Mehdi Bayani (‎; 1906 – February 6, 1968) was the founder and the first head of the National Library of Iran, specialist in Persian manuscripts and calligraphy, writer, researcher, and professor at the University of Tehran.

Life and careers
Mehdi Bayani was born in 1906 in Hamedan, Iran. His father, "Mirza Mohammad Khan Mostofi Farahani", was from the succession of teachers and accountant of Farahan and his maternal ancestor was "Mirza Soleimaan Bayan ol-Saltaneh Farahani", the head of the royal exchequer and the author of "the treatise on the rules of clerking and accounting". At the age of two, his father died and his mother came to Tehran with him and other children. He studied elementary and calligraphy in the primary schools of "Aqdasiyeh" and "Ashraf". He spent his high school years at the Dar ul-Funun then entered the "Teachers High College" (now Kharazmi University) for a bachelor's degree in literary and philosophical sciences. After receiving his bachelor's degree, he entered University of Tehran. In 1945, received a doctorate in the field of "Persian language and literature" from the University of Tehran.
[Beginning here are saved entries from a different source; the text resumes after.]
-- ==== Sys2Proof/Machine/Control.lean ====
section
/-! DEFINITION. Control transfer (41_control_flow.md R120 to R127). PC is already the fetch address plus 2. -/

namespace Sys2Proof.Machine

/-- `RET` (R120). -/
def execRet (s : State) : Result :=
  match topOfStack s with
  | none => raise .stackUnderflow
  | some w => .next (setPc (dropTop s) w)

/-- `JP nnn` (R121). -/
def execJp (nnn : Addr12) (s : State) : Result := .next (setPc s (zextAddr nnn))

/-- `CALL nnn` (R122). -/
def execCall (nnn : Addr12) (s : State) : Result :=
  if s.sp.val = 16 then raise .stackOverflow else .next (setPc (push s s.pc) (zextAddr nnn))

/-- `SE Vx, kk` (R123). -/
def execSeImm (x : Reg) (kk : Byte) (s : State) : Result := .next (skipIf s (readReg s x == kk))

/-- `SNE Vx, kk` (R124). -/
def execSneImm (x : Reg) (kk : Byte) (s : State) : Result := .next (skipIf s (readReg s x != kk))

/-- `SE Vx, Vy` (R125). -/
def execSeReg (x y : Reg) (s : State) : Result := .next (skipIf s (readReg s x == readReg s y))

/-- `SNE Vx, Vy` (R126). -/
def execSneReg (x y : Reg) (s : State) : Result := .next (skipIf s (readReg s x != readReg s y))

/-- `JP V0, nnn` (R127). -/
def execJpV0 (nnn : Addr12) (s : State) : Result :=
  .next (setPc s (zextAddr nnn + zextByte (readReg s 0)))

end Sys2Proof.Machine
end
After passing the training course of the officer's college and military service, Bayani started teaching Persian language and Persian literature in 1933, while working in the library of the "Teachers High College", and in 1934 he was appointed the director of the public library of Islamic sciences. In this position, he collected books from the "Royal Library" and the "Library of Islamic Sciences" to establish the "National Library of Iran" and after the establishment of this library in 1937, he became its director.

In 1940, he was sent to the Department of Culture of Isfahan by the Ministry of Education (formerly the "Ministry of Culture") for a year, and after returning and completing a one-year educational mission, he was again appointed director of the National Library. In 1956, he became the director of the "Royal Library", a post which held until the end of his life. He was also a professor at the University of Tehran, where he taught "History of the Evolution of Islamic scripts" and "Bibliography of Manuscripts" courses.

He also founded an association to support and introduce calligraphers and the art of calligraphy called the "Association for the Support of Script and Calligraphers". He collaborated as an expert in manuscripts and prints with the National Library, the National Consultative Assembly's library and the Central Library of the University of Tehran due to his expertise in recognizing scripts and manuscripts. He himself had an elegant handwriting and was especially strong and skilled in Nastaliq. He is mentioned as one of the students of Mirza Hossein Khan Mostofi, a prominent calligrapher of Qajar era. The book "Biography and Works of Calligraphers ()" which he published in 4 volumes is one of the valuable research works in the field of biography and introduction of Iranian calligraphers that has preserved its value so far.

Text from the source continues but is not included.